Il diritto di ridere

September 18, 2016

#FELICIT*AZIONI

 

 

In un recentissimo articolo (che trovate qui) apparso sul Corriere della Sera, Grazia Fortuzzi racconta a Paolo Di Stefano la sua esperienza con lo Yoga della Risata nel carcere di San Vittore a Milano.

 

Da quattro anni Grazia tiene un laboratorio settimanale con un gruppo di detenuti protetti, quelli condannati per crimini sessuali che in quei novanta minuti cercano di “alleviare la rabbia, il dolore, la noia, le fissazioni, le frustrazioni, il peso della reclusione”.

 

“Si può ridere in carcere?” si legge nell'articolo.

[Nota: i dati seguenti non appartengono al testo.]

-- ==== Sys2Proof/Laws/State.lean ====
section
/-! SUPPORT. What each named update and each shared operation leaves as it was: one rewriting rule for each field of
State, so that no proof unfolds a record update. -/

namespace Sys2Proof.Machine

/-- A projection that a step of a fold keeps, the fold keeps. -/
theorem foldl_same {α β : Type} (proj : State → β) (f : State → α → State) (h : ∀ s a, proj (f s a) = proj s)
    (l : List α) (s : State) : proj (l.foldl f s) = proj s := by
  induction l generalizing s with
  | nil => rfl
  | cons a l ih => rw [List.foldl_cons, ih, h]

/-! ### Named updates -/

@[simp] theorem State.setEntry_channels (s : State) (c : Channel) (e : ChannelEntry) : (s.setEntry c e).channels = putEntry s.channels c.toNat e := rfl
@[simp] theorem State.setEntry_slots (s : State) (c : Channel) (e : ChannelEntry) : (s.setEntry c e).slots = s.slots := rfl
@[simp] theorem State.setEntry_contexts (s : State) (c : Channel) (e : ChannelEntry) : (s.setEntry c e).contexts = s.contexts := rfl
@[simp] theorem State.setEntry_peers (s : State) (c : Channel) (e : ChannelEntry) : (s.setEntry c e).peers = s.peers := rfl
@[simp] theorem State.setEntry_classifier (s : State) (c : Channel) (e : ChannelEntry) : (s.setEntry c e).classifier = s.classifier := rfl
@[simp] theorem State.setEntry_store (s : State) (c : Channel) (e : ChannelEntry) : (s.setEntry c e).store = s.store := rfl
@[simp] theorem State.setEntry_span (s : State) (c : Channel) (e : ChannelEntry) : (s.setEntry c e).span = s.span := rfl
@[simp] theorem State.setEntry_station (s : State) (c : Channel) (e : ChannelEntry) : (s.setEntry c e).station = s.station := rfl
@[simp] theorem State.setEntry_port (s : State) (c : Channel) (e : ChannelEntry) : (s.setEntry c e).port = s.port := rfl
@[simp] theorem State.setEntry_events (s : State) (c : Channel) (e : ChannelEntry) : (s.setEntry c e).events = s.events := rfl
@[simp] theorem State.setEntry_pending (s : State) (c : Channel) (e : ChannelEntry) : (s.setEntry c e).pending = s.pending := rfl

@[simp] theorem State.putSlot_channels (s : State) (i : Nat) (sl : Slot) : (s.putSlot i sl).channels = s.channels := rfl
@[simp] theorem State.putSlot_slots (s : State) (i : Nat) (sl : Slot) : (s.putSlot i sl).slots = FMap.insert s.slots i sl := rfl
@[simp] theorem State.putSlot_contexts (s : State) (i : Nat) (sl : Slot) : (s.putSlot i sl).contexts = s.contexts := rfl
@[simp] theorem State.putSlot_peers (s : State) (i : Nat) (sl : Slot) : (s.putSlot i sl).peers = s.peers := rfl
@[simp] theorem State.putSlot_classifier (s : State) (i : Nat) (sl : Slot) : (s.putSlot i sl).classifier = s.classifier := rfl
@[simp] theorem State.putSlot_store (s : State) (i : Nat) (sl : Slot) : (s.putSlot i sl).store = s.store := rfl
@[simp] theorem State.putSlot_span (s : State) (i : Nat) (sl : Slot) : (s.putSlot i sl).span = s.span := rfl
@[simp] theorem State.putSlot_station (s : State) (i : Nat) (sl : Slot) : (s.putSlot i sl).station = s.station := rfl
@[simp] theorem State.putSlot_port (s : State) (i : Nat) (sl : Slot) : (s.putSlot i sl).port = s.port := rfl
@[simp] theorem State.putSlot_events (s : State) (i : Nat) (sl : Slot) : (s.putSlot i sl).events = s.events := rfl
@[simp] theorem State.putSlot_pending (s : State) (i : Nat) (sl : Slot) : (s.putSlot i sl).pending = s.pending := rfl
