-- ==== Sys2Proof/Tests/Slice0.lean ====
section
/-! SUPPORT. The author's own tests: the checks of WellFormed each with a term they refuse, the formats against octets
written out from the manual, one step of a few commands each, and, for every statement with hypotheses, states and operands
that meet them. -/

namespace Sys2Proof.Tests

open Sys2Proof.Machine

/-! ### States to test on -/

/-- A startup record in which every field is in its range (R151). -/
def record : StartupRecord := ⟨1, 10, 3, 2, 5, 20, 50, 3, 16, 16, 16, 16, 16, 8, 31⟩

/-- Station 10, ACTIVE with epoch 1, holding nothing. -/
def active : State :=
  { State.reset with
    station := { State.reset.station with mode := .active, number := 10, epoch := 1, startup := some record,
                                          presence := some 100 } }

/-- The same station in another state. -/
def inMode (m : Mode) : State := { active with station := { active.station with mode := m } }

/-- Station 12 PRESENT with epoch 7. -/
def known (s : State) : State := { s with peers := [(12, ⟨7, some 10, 300, 0⟩)] }

/-- Station 12 PRESENT, its peer timer run out. -/
def silent : State := { active with peers := [(12, ⟨7, some 10, 0, 300⟩)] }

/-- A slot of a channel in a phase, and nothing else. -/
def plainSlot (c : Channel) (p : Phase) : Slot := ⟨c, p, none, none, none, 0, 0, none, none, false, none, none⟩

/-- A context of a channel in a state, and nothing else. -/
def plainContext (c : Channel) (st : ContextState) : Context :=
  ⟨c, st, none, none, none, none, none, none, false, none⟩

/-- The state with a slot, shown by its channel's entry. -/
def withSlot (s : State) (i : Nat) (sl : Slot) : State :=
  (s.putSlot i sl).setEntry sl.channel ((s.entry sl.channel).toLocal sl.phase.view s.station.number i)

/-- The state with a context, shown by its channel's entry. -/
def withContext (s : State) (i : Nat) (k : Context) : State :=
  (s.putContext i k).setEntry k.channel ((s.entry k.channel).subscribed k.state.shown i)

/-- The state with a channel held by station x. -/
def withRemote (s : State) (c : Channel) (x : Station) : State := s.setEntry c ((s.entry c).toRemote x)

/-- The state with an attempt of a sender in progress. -/
def sending (s : State) (a : Sender) : State := s.setAttempt (some ⟨a, s.ownMessage false 300 0 .claim⟩)

/-- The state with pending requests. -/
def withRequests (s : State) (l : List PendingRequest) : State := { s with port := { s.port with requests := l } }

/-- A header of station x with epoch 7, on a channel, to a destination. -/
def heard (x : Station) (c : Channel) (d : Station) : Header := ⟨x, 0, 7, c, d⟩

/-- Channel 300 HELD with transmit sequence 4 and subscriber 12, in slot 0. -/
def holding : State := withSlot (known active) 0 { plainSlot 300 .held with transmitSequence := some 4, subscribers := 0x1000 }
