-- ==== Sys2Proof/Syntax.lean ====
section
/-! DEFINITION. Syntax.lean: the commands the Daxoth takes, one constructor for each row of spec/opcode_table.json, the
instructions of the sequencers first. A row's operands are
what the event or the instruction carries; a row without operands is an event that the state alone describes. -/

namespace Sys2Proof
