-- ==== Sys2Proof/Machine/RegsA.lean ====
section
/-! DEFINITION. Machine/RegsA.lean: the fields of the DEV, ISL, FLT and CLU register blocks, one constant per field of a register table of spec/
(the manual's own name: register, underscore, field). The columns are those of `Fld`: address of instance 0, lowest bit, width, access,
reset value, reset types that restore it, what the first index names, strides and counts, MB, expert, index-dependent reset. -/

namespace Sys2Proof.Machine.F
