/-- Part 0 of the field list of these blocks. -/
def listB0 : List Fld :=
  [SLT_ASSIGN_PART, SLT_ASSIGN_N_LOCAL, SLT_ASSIGN_N_REMOTE, SLT_ASSIGN_N_SCRATCH, SLT_ASSIGN_GO,
   SLT_ASSIGN_STAT_CODE, SLT_ASSIGN_STAT_PART, SLT_ASSIGN_STAT_RUN, SLT_ASSIGN_STAT_PEND, SLT_SLICE_OWNER,
   SLT_SLICE_MODE, SLT_SLICE_GO, SLT_SLICE_BUSY, SLT_SLICE_FAILED, SLT_RGN_BASE, SLT_RGN_LEN, SLT_RGN_CTRL_OP,
   SLT_RGN_CTRL_GO, SLT_RGN_STAT_LAST_CODE, SLT_RGN_STAT_LAST_TKT, SLT_RGN_STAT_SUP_TKT, SLT_RGN_STAT_RUN,
   SLT_RGN_STAT_PEND, SLT_RGN_TKT_HOST_TKT, SLT_HIT, SLT_MISS, SLT_MERGE, SLT_MCAST, SLT_WB, SLT_PWB]
/-- Part 1 of the field list of these blocks. -/
def listB1 : List Fld :=
  [HBM_STAT_B, HBM_STAT_G0, HBM_STAT_INSVC_FAIL, HBM_STAT_MODE, HBM_MODE_REQ, HBM_MODE_RUN, HBM_MODE_PEND,
   HBM_MODE_CODE, HBM_MIRROR_SIZE_GIB, HBM_MIRROR_REJ, HBM_SCRUB_PERIOD_H, HBM_SCRUB_MIRROR_SCRUB,
   HBM_SCRUB_RPR_THRESH, HBM_SCRUB_HARD_AT_INIT, HBM_SCRUB_FMT_REJ, HBM_SCRUB_PASS, HBM_RPR_REQ_STACK, HBM_RPR_REQ_PC,
   HBM_RPR_REQ_SID, HBM_RPR_REQ_BANK, HBM_RPR_REQ_ROW, HBM_RPR_REQ_GO, HBM_ERR_LINK_RPL, HBM_ERR_CE1, HBM_ERR_CEM,
   HBM_ERR_UE, HBM_ERR_RPR_DONE, HBM_ERR_RPR_LEFT, HBM_ERR_RPR_FAIL, HBM_ERR_RPR_DROP]
/-- Part 2 of the field list of these blocks. -/
def listB2 : List Fld :=
  [HBM_ERR_QUEUE, HBM_ERR_LANE_RPR, HBM_PSN_USED, QTZ_PORT_STAT_STATE, QTZ_PORT_STAT_REVERSED,
   QTZ_PORT_STAT_FAIL_CAUSE, QTZ_PORT_STAT_FAIL_STAGE, QTZ_PORT_STAT_SPARE_RX, QTZ_PORT_STAT_SPARE_TX,
   QTZ_PORT_STAT_TX_PWR, QTZ_PORT_STAT_RX_PWR, QTZ_PORT_STAT_QSTATE, QTZ_PORT_STAT_SPARE_BAD, QTZ_PORT_STAT_SERVICE,
   QTZ_PORT_STAT_RTT_NS, QTZ_PORT_CTRL_QREQ, QTZ_PORT_CTRL_FORCE_SWAP, QTZ_PORT_CTRL_SWAP_LANE, QTZ_PORT_CTRL_TEST_EN,
   QTZ_PORT_CTRL_LOOPBACK, QTZ_PORT_CTRL_REJ, QTZ_PORT_PWR_DOZE_EN, QTZ_PORT_PWR_DOZE_IDLE, QTZ_PORT_PWR_REST_EN,
   QTZ_PORT_PWR_REST_IDLE, QTZ_PORT_PWR_SPARE_CHK, QTZ_PORT_PWR_FMT_REJ, QTZ_PORT_FEC_UNCORR_BLK,
   QTZ_PORT_FEC_CRC_FAIL, QTZ_PORT_RPL_REPLAYS]
/-- Part 3 of the field list of these blocks. -/
def listB3 : List Fld :=
  [QTZ_PORT_RPL_LINK_RST, QTZ_PORT_RPL_LOS_EVT, QTZ_LANE_RX_FOM, QTZ_LANE_RX_FOM_MIN, QTZ_LANE_RX_CLASS,
   QTZ_LANE_RX_POL_INV, QTZ_LANE_RX_LOGICAL, QTZ_LANE_RX_LOS, QTZ_LANE_RX_MIN_CLR, QTZ_LANE_RX_FREEZE,
   QTZ_LANE_RX_ERR_SYM, QTZ_LANE_TX_PRESET, QTZ_LANE_TX_OVR_EN, QTZ_LANE_TX_OVR_PRESET, QTZ_ID_DEVID, QTZ_ID_ID_OK,
   QTZ_ID_ASSUMED, QTZ_MGMT_MKEY, QTZ_MGMT_MGR_ID, QTZ_MGMT_TTL_INIT, QTZ_RT_CTRL_ACTIVE, QTZ_RT_CTRL_COMMIT,
   QTZ_RT_CTRL_LOAD_REJ, QTZ_RT_CTRL_REJ_CODE, QTZ_MOVED_MOVED, QTZ_DROP_BAD_HDR, QTZ_DROP_TTL_EXP, QTZ_DROP_RT_ERR,
   QTZ_DROP_NO_ROUTE, QTZ_AGENT_RD_OCC]
/-- Part 4 of the field list of these blocks. -/
def listB4 : List Fld :=
  [QTZ_AGENT_RD_REFUSED, QTZ_AGENT_MG_DROP, RT_REGION_ENTRY, RT_MEMBER_ENTRY, QTZ_PART_QUOTA, QTZ_PART_WEIGHT,
   QTZ_PART_FIX_ALL, QTZ_PART_QUOTA_WAIT, QTZ_PART_CTX_T, QTZ_PART_REJ, QTZ_PART_FMT_REJ, QTZ_PART_PERM_REJ,
   QTZ_PART_SNAP, QTZ_PART_OUT, QTZ_PART_PEAK, QTZ_PART_SWEEP, QTZ_PART_ALLOC, QTZ_PART_DONE, QTZ_PART_QSTALL_NS,
   QTZ_PART_QUOTA_N, QTZ_PART_TIMEOUT_N, QTZ_PART_RETRY, QTZ_PART_LATE, QTZ_PART_BULK_WAIT_NS, QTZ_NBR_SERIAL,
   QTZ_NBR_NID, QTZ_NBR_NPORT, QTZ_NBR_HELLO_OK, QTZ_NBR_DOWN, QTZ_Q_OCC]
/-- Part 5 of the field list of these blocks. -/
def listB5 : List Fld :=
  [QTZ_Q_OFF_TX, QTZ_Q_OFF_RX, QTZ_Q_ACC, QTZ_Q_FWD, QTZ_Q_OFF_NS, QTZ_CLX_STAT_REC, QTZ_CLX_STAT_STORE_KIB,
   QTZ_CLX_STEPS_DONE, QTZ_CLX_STEPS_ABORT, QTZ_CLX_BAD, QTZ_CLX_MARK_ERR, CLX_REC_HANDLE, CLX_REC_PART,
   CLX_REC_STATE, CLX_REC_NODE, CLX_REC_NIN, CLX_REC_OPEN_STEP, CLX_REC_GOT, CLX_REC_OPEN, CLX_REC_LAST_CODE,
   CLX_REC_LAST_STEP, AGT_STAT_STATE, AGT_STAT_LINK_FAULT, AGT_STAT_HELD, AGT_STAT_SPLIT, AGT_STAT_IMG_OK,
   AGT_STAT_PEER_ID, AGT_STAT_PEER_INC, AGT_STAT_OWN_INC, AGT_PEER_SERIAL_SERIAL]
/-- Part 6 of the field list of these blocks. -/
def listB6 : List Fld :=
  [AGT_CFG_AUTO_BIND, AGT_CFG_BIND, AGT_CFG_UNBIND, AGT_CFG_YIELD, AGT_CFG_RELEASE_PEER, AGT_CFG_REJ,
   AGT_CFG_DIRTY_LIM, AGT_CFG_PASS_MAX, AGT_CFG_FMT_REJ, AGT_FOOT_FOOT_MIB, AGT_FOOT_PEER_SIZE, AGT_FOOT_MR_CODE,
   AGT_FOOT_MR_REJ, AGT_ADOPT_PART, AGT_ADOPT_GO, AGT_ADOPT_CODE, AGT_ADOPT_EPOCH, AGT_RSV_HANDBACK,
   AGT_RSV_CONVERGED, AGT_RSV_PASS, AGT_RSV_DIRTY, AGT_RSV_CODE, AGT_MR_LBASE, AGT_MR_LEN, AGT_MR_PART, AGT_MR_KIND,
   AGT_MR_VALID, AGT_MR_MOFF, AGT_EPOCH_GO, AGT_EPOCH_FULL]
/-- Part 7 of the field list of these blocks. -/
def listB7 : List Fld :=
  [AGT_EPOCH_CODE, AGT_EPOCH_RUN, AGT_EPOCH_PEND, AGT_EPOCH_LAST_DONE, AGT_EPOCH_LEFT_BYTES, AGT_EPOCH_ACK_BYTES,
   AGT_EPOCH_OUT_BYTES, AGT_DIR_LAST, AGT_DIR_BANK, AGT_DIR_TORN, AGT_DIR_ADOPTED, AGT_DIR_RX_BYTES, SLT_ROWS_LEFT]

Si può ridere ovunque è stata la mia prima risposta.

E poi mi è venuta in mente una vecchia idea che sto accarezzando da un annetto, quella di veicolare la risata come diritto inalienabile dell'essere umano.

 

Ci ho pensato partecipando lo scorso anno al Festival dei Diritti di Todi. Questa faccenda che ci siano persone alle quali si sarebbe tentati di non riconoscere il diritto di ridere, quasi che fosse un'azione che non tutti meritano di compiere, che a qualcuno debba essere preclusa, per ragioni morali o di opportunità.

 

Penso ai migranti, che ad alcuni risultano accettabili sono nella loro iconografia addomesticata che li vede ritratti come persone sofferenti, in fuga dalle atrocità, terrorizzati, spaesati e schiacciati, un'immagine che rende più compassionevoli e duqnue propensi ad assumere il ruolo di salvatori dell'umanità.

 

Ma non appena ridono, non appena cantano, ballano, gioiscono, insomma si spogliano del vestito del povero sbarcato disperato, qualcosa sembra stridere, qualcuno inizia a provare disagio: ma come, ridono?! Allora non stanno poi così tanto male. E quindi perché dovremmo accoglierli ed aiutarli: non li stiamo salvando. Vederli ridere ci rende meno eroici, ci priva del piacere di sentirci buoni, generosi, caritatevoli e straordinari.

 

Quasi che ridere non fosse appunto un diritto di tutti: uno che ha perso il figlio ha diritto di ridere? Uno che quel figlio lo ha ucciso ha diritto di ridere? Volendo astrarre: pena e risata possono convivere? Pena intesa come dolore e come punizione e risata nella sua accezione ludica, ricreativa, pulita e catartica.

 

Ne ho parlato con Grazia che ho chiamato subito dopo aver letto l'articolo. E abbiamo deciso di provare a dare insieme una risposta. A partire dalle nostre esperienze. Che metteremo in comune e racconteremo a chi avrà interesse a conoscerle. Spero a novembre, in occasione del primo Laboratorio di Buone Pratiche Felicitanti promosso dalla Associazione Happymess: il Best Happy Practices Mess Lab. Presto tutti i dettagli, per ora sappiate che ci saranno tra gli altri Luisa La Rosa da Catania con la MandaLaughter Meditation, Francesca Rucci da Bari con la Joy Dance, Rodolfo Matto da Napoli con il Sé Ridente. Sarà un week end molto molto "movimentato".